_AIM OF THE EXERCISE_. Write out again the entries from the first line to the line that includes "(otherPort .a) = false)", keeping both of those lines.

Stored entries:
● ● ● ● ● ● ●

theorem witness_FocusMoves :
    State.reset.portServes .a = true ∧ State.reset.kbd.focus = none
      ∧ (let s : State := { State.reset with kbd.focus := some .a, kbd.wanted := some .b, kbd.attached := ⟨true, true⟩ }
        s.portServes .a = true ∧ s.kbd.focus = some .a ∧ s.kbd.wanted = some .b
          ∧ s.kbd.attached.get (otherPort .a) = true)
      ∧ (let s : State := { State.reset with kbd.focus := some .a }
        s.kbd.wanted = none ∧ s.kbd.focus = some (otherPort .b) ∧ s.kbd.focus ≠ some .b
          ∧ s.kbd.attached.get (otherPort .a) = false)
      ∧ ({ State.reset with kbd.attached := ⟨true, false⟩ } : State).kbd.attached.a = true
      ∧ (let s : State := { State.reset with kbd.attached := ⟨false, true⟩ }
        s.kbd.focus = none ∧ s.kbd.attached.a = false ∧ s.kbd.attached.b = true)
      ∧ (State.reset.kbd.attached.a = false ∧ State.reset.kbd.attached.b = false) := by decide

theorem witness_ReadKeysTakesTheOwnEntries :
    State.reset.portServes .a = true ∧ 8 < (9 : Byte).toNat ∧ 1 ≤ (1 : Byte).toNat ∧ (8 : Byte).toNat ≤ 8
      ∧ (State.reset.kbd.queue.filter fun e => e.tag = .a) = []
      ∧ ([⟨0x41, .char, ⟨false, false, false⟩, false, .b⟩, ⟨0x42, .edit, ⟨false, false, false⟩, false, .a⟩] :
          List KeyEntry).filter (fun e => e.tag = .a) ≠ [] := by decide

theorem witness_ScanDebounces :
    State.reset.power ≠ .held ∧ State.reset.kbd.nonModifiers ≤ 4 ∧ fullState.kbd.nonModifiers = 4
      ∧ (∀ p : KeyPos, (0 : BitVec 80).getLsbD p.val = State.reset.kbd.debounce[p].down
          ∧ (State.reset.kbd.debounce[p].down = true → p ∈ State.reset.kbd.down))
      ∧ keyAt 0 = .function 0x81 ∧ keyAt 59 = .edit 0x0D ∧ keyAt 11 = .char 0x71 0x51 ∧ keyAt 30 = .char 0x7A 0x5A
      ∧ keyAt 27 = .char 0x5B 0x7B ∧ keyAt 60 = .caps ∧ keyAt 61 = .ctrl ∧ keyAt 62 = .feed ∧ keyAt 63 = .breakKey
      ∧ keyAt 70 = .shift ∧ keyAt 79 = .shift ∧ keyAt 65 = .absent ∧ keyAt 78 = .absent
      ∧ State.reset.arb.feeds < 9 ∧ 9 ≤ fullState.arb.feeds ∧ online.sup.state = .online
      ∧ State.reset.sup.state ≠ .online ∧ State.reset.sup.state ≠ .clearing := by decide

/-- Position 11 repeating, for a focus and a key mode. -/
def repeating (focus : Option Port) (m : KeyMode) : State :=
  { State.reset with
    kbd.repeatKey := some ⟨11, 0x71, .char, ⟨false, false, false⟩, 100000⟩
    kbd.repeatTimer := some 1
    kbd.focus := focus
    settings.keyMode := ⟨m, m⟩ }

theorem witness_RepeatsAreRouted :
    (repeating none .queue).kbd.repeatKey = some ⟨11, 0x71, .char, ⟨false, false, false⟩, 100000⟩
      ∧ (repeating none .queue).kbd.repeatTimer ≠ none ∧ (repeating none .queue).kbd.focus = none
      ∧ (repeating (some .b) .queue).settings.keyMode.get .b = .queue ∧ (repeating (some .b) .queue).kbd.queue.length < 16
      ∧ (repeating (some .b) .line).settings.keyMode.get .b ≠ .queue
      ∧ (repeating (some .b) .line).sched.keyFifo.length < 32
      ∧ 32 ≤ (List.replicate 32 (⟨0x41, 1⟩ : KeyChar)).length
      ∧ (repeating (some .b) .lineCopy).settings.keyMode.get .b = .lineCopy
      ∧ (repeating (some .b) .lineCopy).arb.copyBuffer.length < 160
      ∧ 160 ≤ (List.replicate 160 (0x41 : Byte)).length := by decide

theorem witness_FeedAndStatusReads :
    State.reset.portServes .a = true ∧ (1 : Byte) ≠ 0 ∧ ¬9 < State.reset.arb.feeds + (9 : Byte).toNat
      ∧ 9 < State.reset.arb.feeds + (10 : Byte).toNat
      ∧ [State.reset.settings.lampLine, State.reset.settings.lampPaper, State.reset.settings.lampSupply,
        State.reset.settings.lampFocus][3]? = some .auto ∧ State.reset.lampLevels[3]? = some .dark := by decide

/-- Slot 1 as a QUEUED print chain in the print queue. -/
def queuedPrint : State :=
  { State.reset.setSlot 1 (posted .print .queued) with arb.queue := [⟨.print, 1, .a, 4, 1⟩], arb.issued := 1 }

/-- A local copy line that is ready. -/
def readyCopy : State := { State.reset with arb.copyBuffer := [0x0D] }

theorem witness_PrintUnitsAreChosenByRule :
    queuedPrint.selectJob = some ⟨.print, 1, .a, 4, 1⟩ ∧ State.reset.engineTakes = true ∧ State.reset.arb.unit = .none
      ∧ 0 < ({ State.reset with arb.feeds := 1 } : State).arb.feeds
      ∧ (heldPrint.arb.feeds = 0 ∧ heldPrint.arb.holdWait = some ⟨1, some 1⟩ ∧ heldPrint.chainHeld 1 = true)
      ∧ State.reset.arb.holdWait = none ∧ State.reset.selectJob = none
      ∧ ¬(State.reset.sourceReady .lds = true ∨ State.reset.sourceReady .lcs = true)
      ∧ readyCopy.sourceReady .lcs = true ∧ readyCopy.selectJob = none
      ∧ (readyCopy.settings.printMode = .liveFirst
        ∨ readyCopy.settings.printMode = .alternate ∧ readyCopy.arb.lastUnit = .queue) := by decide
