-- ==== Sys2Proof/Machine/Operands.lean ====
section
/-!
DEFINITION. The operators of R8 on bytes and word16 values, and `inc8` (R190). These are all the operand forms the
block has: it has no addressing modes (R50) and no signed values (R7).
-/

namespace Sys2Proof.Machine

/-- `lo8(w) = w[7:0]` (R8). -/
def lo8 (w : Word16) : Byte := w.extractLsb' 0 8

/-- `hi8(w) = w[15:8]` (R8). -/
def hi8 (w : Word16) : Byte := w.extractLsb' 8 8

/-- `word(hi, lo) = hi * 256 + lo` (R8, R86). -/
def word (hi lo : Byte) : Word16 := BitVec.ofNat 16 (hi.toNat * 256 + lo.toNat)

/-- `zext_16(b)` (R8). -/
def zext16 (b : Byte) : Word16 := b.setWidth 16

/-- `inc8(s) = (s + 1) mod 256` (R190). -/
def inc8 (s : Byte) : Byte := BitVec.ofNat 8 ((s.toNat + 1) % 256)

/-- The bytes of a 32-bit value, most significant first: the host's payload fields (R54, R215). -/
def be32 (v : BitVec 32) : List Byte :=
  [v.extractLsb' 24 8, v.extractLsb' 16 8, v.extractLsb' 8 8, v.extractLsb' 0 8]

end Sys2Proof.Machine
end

● ● ● ● ● ● ●

_RESULT FOR THIS EXERCISE_.
theorem witness_FocusMoves :
    State.reset.portServes .a = true ∧ State.reset.kbd.focus = none
      ∧ (let s : State := { State.reset with kbd.focus := some .a, kbd.wanted := some .b, kbd.attached := ⟨true, true⟩ }
        s.portServes .a = true ∧ s.kbd.focus = some .a ∧ s.kbd.wanted = some .b
          ∧ s.kbd.attached.get (otherPort .a) = true)
      ∧ (let s : State := { State.reset with kbd.focus := some .a }
        s.kbd.wanted = none ∧ s.kbd.focus = some (otherPort .b) ∧ s.kbd.focus ≠ some .b
          ∧ s.kbd.attached.get (otherPort .a) = false)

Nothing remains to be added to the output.